Block diagram of an SSD

1.2 SSD’s Architecture

A basic block diagram of a solid state drive is shown in Fig. 1.1. In addition to memories and a Flash controller , there are usually other components. For instance, an external DC-DC converter can be added in order to drive the internal power supply, or a quartz can be used for a better clock precision. Of course, reasonable filter capacitors are inserted for stabilizing the power supply. It is also very common to have an array of temperature sensors for power management reasons. For data caching, a fast DDR memory is frequently used: during a write access, the cache is used for storing data before their transfer to the Flash. The benefit is that data updating, e.g. of routing tables, is faster and does not wear out the Flash.

A typical memory system is composed of several NAND memories [1]. Typically, an 8-bit bus [2, 3], usually called “channel”, is used to connect different memories to the controller (Fig. 1.1). It is important to underline that multiple Flash memories in a system are both a means for increasing storage density and read/write performances [4].

Operations on a channel can be interleaved , which means that a second chip can be addressed while the first one is still busy. For instance, a sequence of multiple write operations can be directed to a channel , addressing different NANDs , as shown in Fig. 1.2: in this way, the channel utilization is maximized by pipelining the data load phase. In fact, while the program operation takes place inside a memory chip, the corresponding Flash channel is free. The total number of Flash channels is a function of the target application, but tens of channels are becoming quite common. Thanks to interleaving, given the same Flash programming time, SSD’s throughput greatly improves.

The memory controller is responsible for scheduling the accesses to the memory channels. The controller uses dedicated engines for the low level communication protocol with the Flash.

Fig. 1.2
figure 2

Interleaved operations on one Flash channel

Moreover, it is clear that the data load phase is not negligible compared to the program operation (the same comment is valid for data output): therefore, increasing I/O interface speed is another smart way to improve performances : DDR-like interfaces are discussed in more details in Chap. 2. As the speed increases, more NAND can be operated in parallel before saturating the channel. For instance, assuming a target of 30 MB/s, 2 NANDs are needed with a minimum DDR frequency of about 50 MHz. Given a page program time of 200 \(\upmu \)s, at 50 MHz four NANDs can operate in interleaved mode, doubling the write throughput. Of course, power consumption is another metric to be carefully considered.

After this high level overview of the SSD’s architecture , let’s move to the heart of the architecture: the memory (Flash) controller.

1.3 Flash Controller

A memory controller has two fundamental tasks:

  1. 1.

    provide the most suitable interface and protocol towards both the host and the Flash memories;

  2. 2.

    efficiently handle data, maximizing transfer speed, data integrity and retention of the stored information.

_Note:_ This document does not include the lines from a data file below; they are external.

-- ==== Sys2Proof/Machine/Bits.lean ====
section
/-! DEFINITION. Bit fields, byte orders, saturating counters and sparse tables. -/

namespace Sys2Proof.Machine

/-! ### Bit fields of numbers -/

/-- Bits [hi:lo] of a number. -/
def sl (v hi lo : Nat) : Nat := (v >>> lo) % 2 ^ (hi + 1 - lo)

/-- Bit i of a number. -/
def bit (v i : Nat) : Bool := v.testBit i

def b2n (b : Bool) : Nat := if b then 1 else 0

/-- A register word from its fields: (lowest bit, width, value). Reserved bits read 0 (R10). -/
def pack : List (Nat × Nat × Nat) → Nat
  | [] => 0
  | (lo, w, v) :: fs => ((v % 2 ^ w) <<< lo) ||| pack fs

/-- A number read as a two's-complement integer of `w` bits. -/
def toSigned (w v : Nat) : Int :=
  if v % 2 ^ w < 2 ^ (w - 1) then (v % 2 ^ w : Nat) else ((v % 2 ^ w : Nat) : Int) - (2 ^ w : Nat)

/-- The `w`-bit two's-complement code of an integer. -/
def ofSigned (w : Nat) (v : Int) : Nat := (v % ((2 ^ w : Nat) : Int)).toNat

/-- The number of set bits among the lowest `n`. -/
def popcount (v : Nat) : Nat → Nat
  | 0 => 0
  | n + 1 => (if v.testBit n then 1 else 0) + popcount v n

/-! ### Counters -/

/-- A saturating counter of `w` bits (the register tables' "saturating"). -/
def satAdd (w c d : Nat) : Nat := min (c + d) (2 ^ w - 1)

/-- A wrapping counter of `w` bits. -/
def wrapAdd (w c d : Nat) : Nat := (c + d) % 2 ^ w

/-- A write to a field with a range: a value outside it leaves the field unchanged. -/
def inRange (lo hi old v : Nat) : Nat := if lo ≤ v ∧ v ≤ hi then v else old

/-! ### Byte strings (little-endian, R9) -/

/-- The number a little-endian byte string stands for. -/
def leNat : Bytes → Nat
  | [] => 0
  | b :: bs => b.toNat + 256 * leNat bs

/-- `n` little-endian bytes of a number. -/
def toLE : Nat → Nat → Bytes
  | 0, _ => []
  | n + 1, v => BitVec.ofNat 8 v :: toLE n (v / 256)

/-- The number a big-endian byte string stands for (keys and signatures, R332). -/
def beNat (bs : Bytes) : Nat := bs.foldl (fun a b => a * 256 + b.toNat) 0

/-- `n` big-endian bytes of a number. -/
def toBE (n v : Nat) : Bytes := (toLE n v).reverse

/-- Bytes [off, off + n) of a string, zero beyond its end. -/
def bslice (bs : Bytes) (off n : Nat) : Bytes :=
  ((bs.drop off).take n) ++ List.replicate (n - (bs.length - off)) 0

/-- The little-endian field of `n` bytes at `off`. -/
def fld (bs : Bytes) (off n : Nat) : Nat := leNat (bslice bs off n)

/-- The string with bytes from `off` on replaced. -/
def bput (bs : Bytes) (off : Nat) (d : Bytes) : Bytes :=
  bslice bs 0 off ++ d ++ bs.drop (off + d.length)

def zeros (n : Nat) : Bytes := List.replicate n 0

/-- All bytes of a string are zero (reserved fields). -/
def allZero (bs : Bytes) : Bool := bs.all (· == 0)

/-! ### Sparse tables -/

/-- The entry of key `k`; an unlisted key reads as `d`. -/
def tget {α : Type} (d : α) : SMap α → Nat → α
  | [], _ => d
  | (i, a) :: m, k => if k = i then a else tget d m k

/-- The table without key `k`. -/
def tdel {α : Type} : SMap α → Nat → SMap α
  | [], _ => []
  | (i, a) :: m, k => if k = i then tdel m k else (i, a) :: tdel m k

/-- Insert a pair at its place, replacing an entry of the same key. -/
def tins {α : Type} : SMap α → Nat → α → SMap α
  | [], k, v => [(k, v)]
  | (i, a) :: m, k, v =>
    if k < i then (k, v) :: (i, a) :: m
    else if k = i then (k, v) :: m
    else (i, a) :: tins m k v

/-- The table with key `k` reading `v`; writing what an unlisted key reads as removes the entry, so that
equal tables are equal lists. -/
def tput {α : Type} [DecidableEq α] (d : α) (m : SMap α) (k : Nat) (v : α) : SMap α :=
  if v = d then tdel m k else tins m k v

/-- The keys of a table rise strictly from above `lo`, and no entry equals the default. -/
def twfFrom {α : Type} [DecidableEq α] (d : α) : Option Nat → SMap α → Bool
  | _, [] => true
  | lo, (i, a) :: m =>
    (match lo with | none => true | some l => decide (l < i)) && decide (a ≠ d) && twfFrom d (some i) m

/-- The canonical form of a sparse table. -/
def twf {α : Type} [DecidableEq α] (d : α) (m : SMap α) : Bool := twfFrom d none m

/-- The entry for `k` changed by `f`. -/
def tmod {α : Type} [DecidableEq α] (d : α) (m : SMap α) (k : Nat) (f : α → α) : SMap α :=
  tput d m k (f (tget d m k))

/-! ### Lists -/

/-- Entry `k` of a list changed by `f`. -/
def lmod {α : Type} (l : List α) (k : Nat) (f : α → α) : List α :=
  match l, k with
  | [], _ => []
  | a :: l, 0 => f a :: l
  | a :: l, k + 1 => a :: lmod l k f

/-- Insert into an ascending list without repeats. -/
def addSorted (l : List Nat) (k : Nat) : List Nat :=
  match l with
  | [] => [k]
  | a :: l => if k < a then k :: a :: l else if k = a then a :: l else a :: addSorted l k

/-- ⌈a / b⌉. -/
def cdiv (a b : Nat) : Nat := (a + b - 1) / b

/-- Results that may stop: the first stop of a list, or all values in order. -/
def collect {ε α : Type} : List (Except ε α) → Except ε (List α)
  | [] => .ok []
  | .error e :: _ => .error e
  | .ok a :: r => match collect r with
    | .ok l => .ok (a :: l)
    | .error e => .error e

/-! ### The codewords of a lane (R206): RS(544,514) over symbols of 10 bits (log 116) -/

/-- The product in GF(2^10) by x^10 + x^3 + 1. -/
def gf10 (a b : Nat) : Nat :=
  ((List.range 10).foldl (fun (x : Nat × Nat) i =>
    (if bit b i then x.1 ^^^ x.2 else x.1, if x.2 < 512 then 2 * x.2 else (2 * x.2) ^^^ 0x409)) (0, a)).1

/-- The coefficients below the leading one, lowest first, of the polynomial with the roots 1, 2, 2^2 .. 2^29 of the field. -/
def rsGen : List Nat :=
  ((List.range 30).foldl (fun (x : List Nat × Nat) _ =>
    (List.zipWith (· ^^^ ·) (0 :: x.1) (x.1.map (gf10 x.2) ++ [0]), gf10 x.2 2)) ([1], 1)).1.take 30

/-- The 30 check symbols of a message, the first message symbol that of the highest power, in the same order. -/
def rsCheck (msg : List Nat) : List Nat :=
  let g := rsGen
  (msg.foldl (fun r m =>
    let f := m ^^^ r.getLastD 0
    List.zipWith (· ^^^ ·) (0 :: r) (g.map (gf10 f))) (List.replicate 30 0)).reverse

/-- The codeword that carries a flit on a lane: the header with the lane index, bit 3 zero, then the flit, each from its lowest bit
on; then the check symbols. -/
def codeword (lane : Nat) (flit : Bytes) : List Nat :=
  let n := lane % 8 + 16 * leNat flit
  let msg := (List.range 514).map (fun i => n / 1024 ^ i % 1024)
  msg ++ rsCheck msg

end Sys2Proof.Machine
end

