/-- An access of a function to a page ends the latch of a `_LO` read (R404). -/
def State.access (s : State) (fn i : Nat) : State :=
  { s with pcie := { s.pcie with latch := s.pcie.latch.filter (fun p => p.1 ≠ (fn, i)) } }

/-! ### Time (R11, R221, R392, log 2) -/

/-- The interval clock reaches `t`. Device time counts with it unless it is held (R41); a slew moves it by at
most 100 ppm of the elapsed time (R221), by a free amount within that (log 7). -/
def State.tick (s : State) (t : Nat) : State :=
  let dt := t - s.clk.now
  if s.clk.held then { s with clk := { s.clk with now := s.clk.now + dt } }
  else
    let lim := min s.clk.slew.natAbs (dt / 10000)
    if lim = 0 then
      { s with clk := { s.clk with now := s.clk.now + dt, time := (s.clk.time + dt) % 2 ^ 64 } }
    else
      let d : Int := ((Config.value s.free % (lim + 1) : Nat) : Int) * s.clk.slew.sign
      { s with
        free := s.free + 1
        clk := { s.clk with
          now := s.clk.now + dt
          time := (((s.clk.time + dt : Nat) : Int) + d).toNat % 2 ^ 64
          slew := s.clk.slew - d } }

/-- Charge every context for the cores it holds (R284), in core-ns, up to now. -/
def State.charge (s : State) : State :=
  let dt := s.clk.now - s.sched.lastAt
  let s := { s with sched := { s.sched with lastAt := s.clk.now } }
  s.cores.foldl (fun s p =>
    match p.2.ctx with
    | some c => s.modCtx c (fun x => { x with time := x.time + dt })
    | none => s) s

/-- The registers' statuses as codes (R268). -/
def Status.code : Status → Nat
  | .ok => 0 | .aborted => 1 | .faultUnmapped => 2 | .faultPermission => 3 | .faultTag => 4
  | .faultReplay => 5 | .lateDropped => 6 | .resetLost => 7 | .shardVersion => 8 | .nonfinite => 9
  | .charterDenied => 10 | .cryptoExhausted => 11 | .abandoned => 12 | .peerLost => 13
  | .contractUnsupported => 14 | .unitAbsent => 15

/-- The status of a code; codes above 0x0F are never written (R268). -/
def Status.ofCode : Nat → Status
  | 0 => .ok | 1 => .aborted | 2 => .faultUnmapped | 3 => .faultPermission | 4 => .faultTag
  | 5 => .faultReplay | 6 => .lateDropped | 7 => .resetLost | 8 => .shardVersion | 9 => .nonfinite
  | 10 => .charterDenied | 11 => .cryptoExhausted | 12 => .abandoned | 13 => .peerLost
  | 14 => .contractUnsupported | _ => .unitAbsent

/-- The state after a command that has no effect now: its enabling condition does not hold (log 3). -/
def idle (s : State) : Res := .next s

/-- A command whose effect takes place only when a condition holds (log 3). -/
def guardNext (g : Bool) (s s' : State) : Res := if g then .next s' else .next s

/-- A context's observation counter (R345, R348). -/
def Ctx.tally (x : Ctx) (i n : Nat) : Ctx := { x with obs := tmod 0 x.obs i (fun v => wrapAdd 64 v n) }

end Sys2Proof.Machine
end

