/-- A write to a frame under migration is held; one that will fail faults its writer (R189, R190). -/
def State.holdWrite (s : State) (w : HeldWrite) : State × Option Acc :=
  let f := w.fa / 65536
  ({ s with mem := { s.mem with migr := s.mem.migr.map (fun m =>
    if m.frame = f then { m with held := m.held ++ [w] } else m) } }, ((s.view f).putHeld w).2)

/-- One piece of a write to device memory, within a line: it backs the frame (R181), and is held behind a migration of
the frame (R189) or applied. -/
def State.physPiece (s : State) (key : Nat) (replay : Bool) (fa : Nat) (d : Bytes) : State × Option Acc :=
  let s := s.back (fa / 65536) key replay
  if (s.migrating (fa / 65536)).isSome then s.holdWrite { fa, data := d, key, replay, at_ := s.clk.now }
  else s.lineWrite key replay fa d

/-- A write to device memory, line by line; the first failing line stops it. -/
def State.physWrite (s : State) (key : Nat) (replay : Bool) (fa : Nat) (d : Bytes) : State × Option Acc :=
  untilStop (fun s p => s.physPiece key replay p.1 (bslice d (p.1 - fa) p.2)) (piecesOf 128 fa d.length) s

/-! ### What the placement engine knows of a frame (R184) -/

/-- What an entry makes of a frame's placement: the descriptor's class [3:0], REUSE [5:4], a gathered view [6] (R193), a class-4
descriptor without a tracking slot [7] (R195); of an access without a descriptor, none. The class is that of the page-table entry when it
is not zero (R70), and a view keeps its own whatever the hints say. -/
def State.noteClass (s : State) (f pte : Nat) (desc : Option Nat) : State :=
  let old := tget 0 s.mem.classes f
  let new :=
    if bit old 6 then old
    else
      match desc with
      | none => if pte ≠ 0 then pte + 16 * (old / 16) else old
      | some k =>
        if bit k 6 then 1 + 32 + 64
        else (if pte ≠ 0 && !(bit k 7 && pte = 4) then pte else k % 16) + 16 * (k / 16 % 4)
  { s with mem := { s.mem with classes := tput 0 s.mem.classes f new } }

/-- An access of a run of bytes in a frame: one in 64 line accesses is a sample of its frame, which one in the order they come (log 113);
and what the access leaves in the caches. -/
def State.noteLines (s : State) (replay write : Bool) (fa n : Nat) : State :=
  let k := s.mem.sample + (piecesOf 128 fa n).length
  let s := { s with mem := { s.mem with
    sample := k % 64
    hits := if k < 64 then s.mem.hits else tmod 0 s.mem.hits (fa / 65536) (· + k / 64) } }
  (s.corrections fa n).fillAt replay write fa n

/-! ### Host pages (R253, R341) -/

/-- Which class of `CTX.HOST_MODE` an access belongs to (R348): rings and the object table, or COPY data; sealed
units of kinds 1 to 3 travel unchanged in either mode (R341). -/
inductive HostUse where
  | no | ring | data | sealed
  deriving DecidableEq, Repr

/-- An access of this use may reach a host page now (R253, R341, R342). -/
def State.hostOpen (s : State) (c : Nat) (u : HostUse) : Bool :=
  let x := s.ctx c
  let bounce := fun (i : Nat) => bit x.hostMode i
  match u with
  | .no => false
  | .ring => if bounce 0 then x.session.isSome else s.tdiRun c
  | .data => if bounce 1 then x.session.isSome else s.tdiRun c
  | .sealed => true

def State.hostByte (s : State) (a : Nat) : Byte := tget 0 s.mem.host a

def State.setHostBytes (s : State) : Nat → Bytes → State
  | _, [] => s
  | a, b :: bs =>
    State.setHostBytes { s with mem := { s.mem with host := tput 0 s.mem.host a b } } (a + 1) bs

/-! ### Virtual accesses of a context -/

/-- An access beyond 57 bits, or whose range crosses 2^57, has no translation (R251). -/
def beyond57 (va n : Nat) (write : Bool) : Option Acc := if va + n > 2 ^ 57 then some (.fault va 0 write false) else none

/-- Read `n` bytes at a virtual address of slot c, by the 16 KiB blocks in which an anneal changes the slot (R320). -/
def State.vread (s : State) (c va n : Nat) (u : HostUse := .no) : Except Acc Bytes :=
  match beyond57 va n false with
  | some a => .error a
  | none => (piecesOf 16384 va n).foldl (fun (r : Except Acc Bytes) p =>
    match r with
    | .error e => .error e
    | .ok acc =>
      match s.translate c p.1 false with
      | .error e => .error e
      | .ok x =>
        if x.host then
          if s.hostOpen c u then .ok (acc ++ (List.range p.2).map (fun i => s.hostByte (x.addr + i)))
          else .error (.fault p.1 3 false true)
        else
          let k := s.keyOf c p.1
          match s.physRead k.1 k.2 x.addr p.2 with
          | .ok b => .ok (acc ++ b)
          | .error e => .error e) (.ok [])

/-- Data of a charter-bound context goes to a host page from an open range alone (R334, R338). -/
def State.hostBarred (s : State) (c va : Nat) (u : HostUse) : Bool :=
  u = .data && (s.ctx c).charter.isSome && (((s.ctx c).ranges[rangeOf (s.ctx c).ranges va]?).getD {}).owner ≠ 0xFF

/-- Where a write of `n` bytes at a virtual address goes, piece by piece, or the first fault it meets in translation
(R152: every line is translated before the first is written). -/
def State.storeTargets (s : State) (c va n : Nat) (u : HostUse) : Except Acc (List (Nat × Nat × Xlat)) :=
  match beyond57 va n true with
  | some a => .error a
  | none => collect ((piecesOf 16384 va n).map (fun p =>
    match s.translate c p.1 true with
    | .error e => .error e
    | .ok x =>
      if x.host && s.hostBarred c p.1 u then .error (.stop .charterDenied)
      else if x.host && !s.hostOpen c u then .error (.fault p.1 3 true true)
      else .ok (p.1, p.2, x)))

/-- The first fault that a write meets in translation. -/
def State.writeFault (s : State) (c va n : Nat) (u : HostUse) : Option Acc :=
  match s.storeTargets c va n u with
  | .error e => some e
  | .ok _ => none

/-- The ranges of device memory that writes of a context store to: frame address and length. -/
def State.stores (s : State) (c : Nat) (ws : List (Nat × Nat)) (u : HostUse := .no) : List (Nat × Nat) :=
  ws.flatMap (fun w =>
    match s.storeTargets c w.1 w.2 u with
    | .ok ts => ts.filterMap (fun p => if p.2.2.host then none else some (p.2.2.addr, p.2.1))
    | .error _ => [])

/-- Store one piece of a write at its target. -/
def State.storePiece (s : State) (c va : Nat) (d : Bytes) (p : Nat × Nat × Xlat) : State × Option Acc :=
  let chunk := bslice d (p.1 - va) p.2.1
  let x := p.2.2
  if x.host then
    ((piecesOf 512 x.addr chunk.length).foldl (fun s r =>
      s.emit (.hostWrite (s.fnOf c) r.1 (bslice chunk (r.1 - x.addr) r.2))) (s.setHostBytes x.addr chunk), none)
  else
    let k := s.keyOf c p.1
    let f := x.addr / 65536
    let w := ((s.notePin c (p.1 - p.1 % 65536) f x.pin).noteClass f x.cls none).physWrite k.1 k.2 x.addr chunk
    ((w.1.noteLines k.2 true x.addr p.2.1).modCtx c (fun y => y.tally 3 (piecesOf 128 x.addr p.2.1).length), w.2)

/-- Write bytes at a virtual address of slot c, its targets as `s0` translates them. -/
def State.vwriteAt (s s0 : State) (c va : Nat) (d : Bytes) (u : HostUse) : State × Option Acc :=
  match s0.storeTargets c va d.length u with
  | .error e => (s, some e)
  | .ok ts => untilStop (fun s p => s.storePiece c va d p) ts s

/-- Write bytes at a virtual address of slot c. -/
def State.vwrite (s : State) (c va : Nat) (d : Bytes) (u : HostUse := .no) : State × Option Acc := s.vwriteAt s c va d u

/-- The writes of an operator as the lines meet them: a write joins the run that it stands right before, unless one between them stores to
its bytes (R310, R314: a line is written once for each run of its bytes, log 114). -/
def joinRuns (ws : List (Nat × Bytes)) : List (Nat × Bytes) :=
  ws.foldr (fun w acc =>
    let e := w.1 + w.2.length
    match acc.findIdx? (fun x => x.1 = e) with
    | none => w :: acc
    | some i =>
      if (acc.take i).any (fun x => x.1 < e && w.1 < x.1 + x.2.length) then w :: acc
      else
        match acc[i]? with
        | some x => acc.take i ++ (w.1, w.2 ++ x.2) :: acc.drop (i + 1)
        | none => w :: acc) []

/-- One piece of an operand is accessed: its pin, what it makes of the frame's placement, its lines. A piece that is written counts its
lines when the store is made. -/
def State.touchPiece (s : State) (c : Nat) (desc : Option Nat) (written : Bool) (p : Nat × Nat) : State :=
  match s.translate c p.1 false with
  | .error _ => s
  | .ok x =>
    if x.host then s
    else
      let s := (s.notePin c (p.1 - p.1 % 65536) (x.addr / 65536) x.pin).noteClass (x.addr / 65536) x.cls desc
      if written then s
      else (s.noteLines (s.keyOf c p.1).2 false x.addr p.2).modCtx c (fun y => y.tally 2 (piecesOf 128 x.addr p.2).length)

/-- A context's structure is read: a ring, a list, a table, a fence (R186: the first access of a page meets its pin). -/
def State.meet (s : State) (c va n : Nat) : State := (piecesOf 65536 va n).foldl (fun s p => s.touchPiece c none false p) s

/-- Several writes in order, all translated before the first is made (R152). -/
def State.vwrites (s : State) (c : Nat) (ws : List (Nat × Bytes)) (u : HostUse := .no) : State × Option Acc :=
  match ws.findSome? (fun w => s.writeFault c w.1 w.2.length u) with
  | some e => (s, some e)
  | none => untilStop (fun s' w => s'.vwriteAt s c w.1 w.2 u) (joinRuns ws) s

/-- The status an access that failed gives its entry, when it does not park (R265, R315, R316, R318). -/
def Acc.status : Acc → Status
  | .fault _ 1 _ _ => .faultPermission
  | .fault _ _ _ _ => .faultUnmapped
  | .tag _ => .faultTag
  | .replay _ => .faultReplay
  | .exhausted _ => .cryptoExhausted
  | .stop st => st

end Sys2Proof.Machine
end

In order to carry out such tasks, an application specific device is designed, embedding a standard processor—usually 8–16 bits—together with dedicated hardware to handle time-critical tasks.

Generally speaking, the memory controller can be divided into four parts, which are implemented either in hardware or in firmware (Fig. 1.3).

Fig. 1.3
figure 3

High level view of a Flash controller

Moving from the host to the Flash, the first part is the host interface , which implements the required industry-standard protocol (PCIe, SAS , SATA , etc.), thus ensuring both logical and electrical interoperability between SSDs and hosts. This block is a mix of hardware (buffers, drivers, etc.) and firmware , which decodes the command sequence invoked by the host and handles the data flow to/from the Flash memories .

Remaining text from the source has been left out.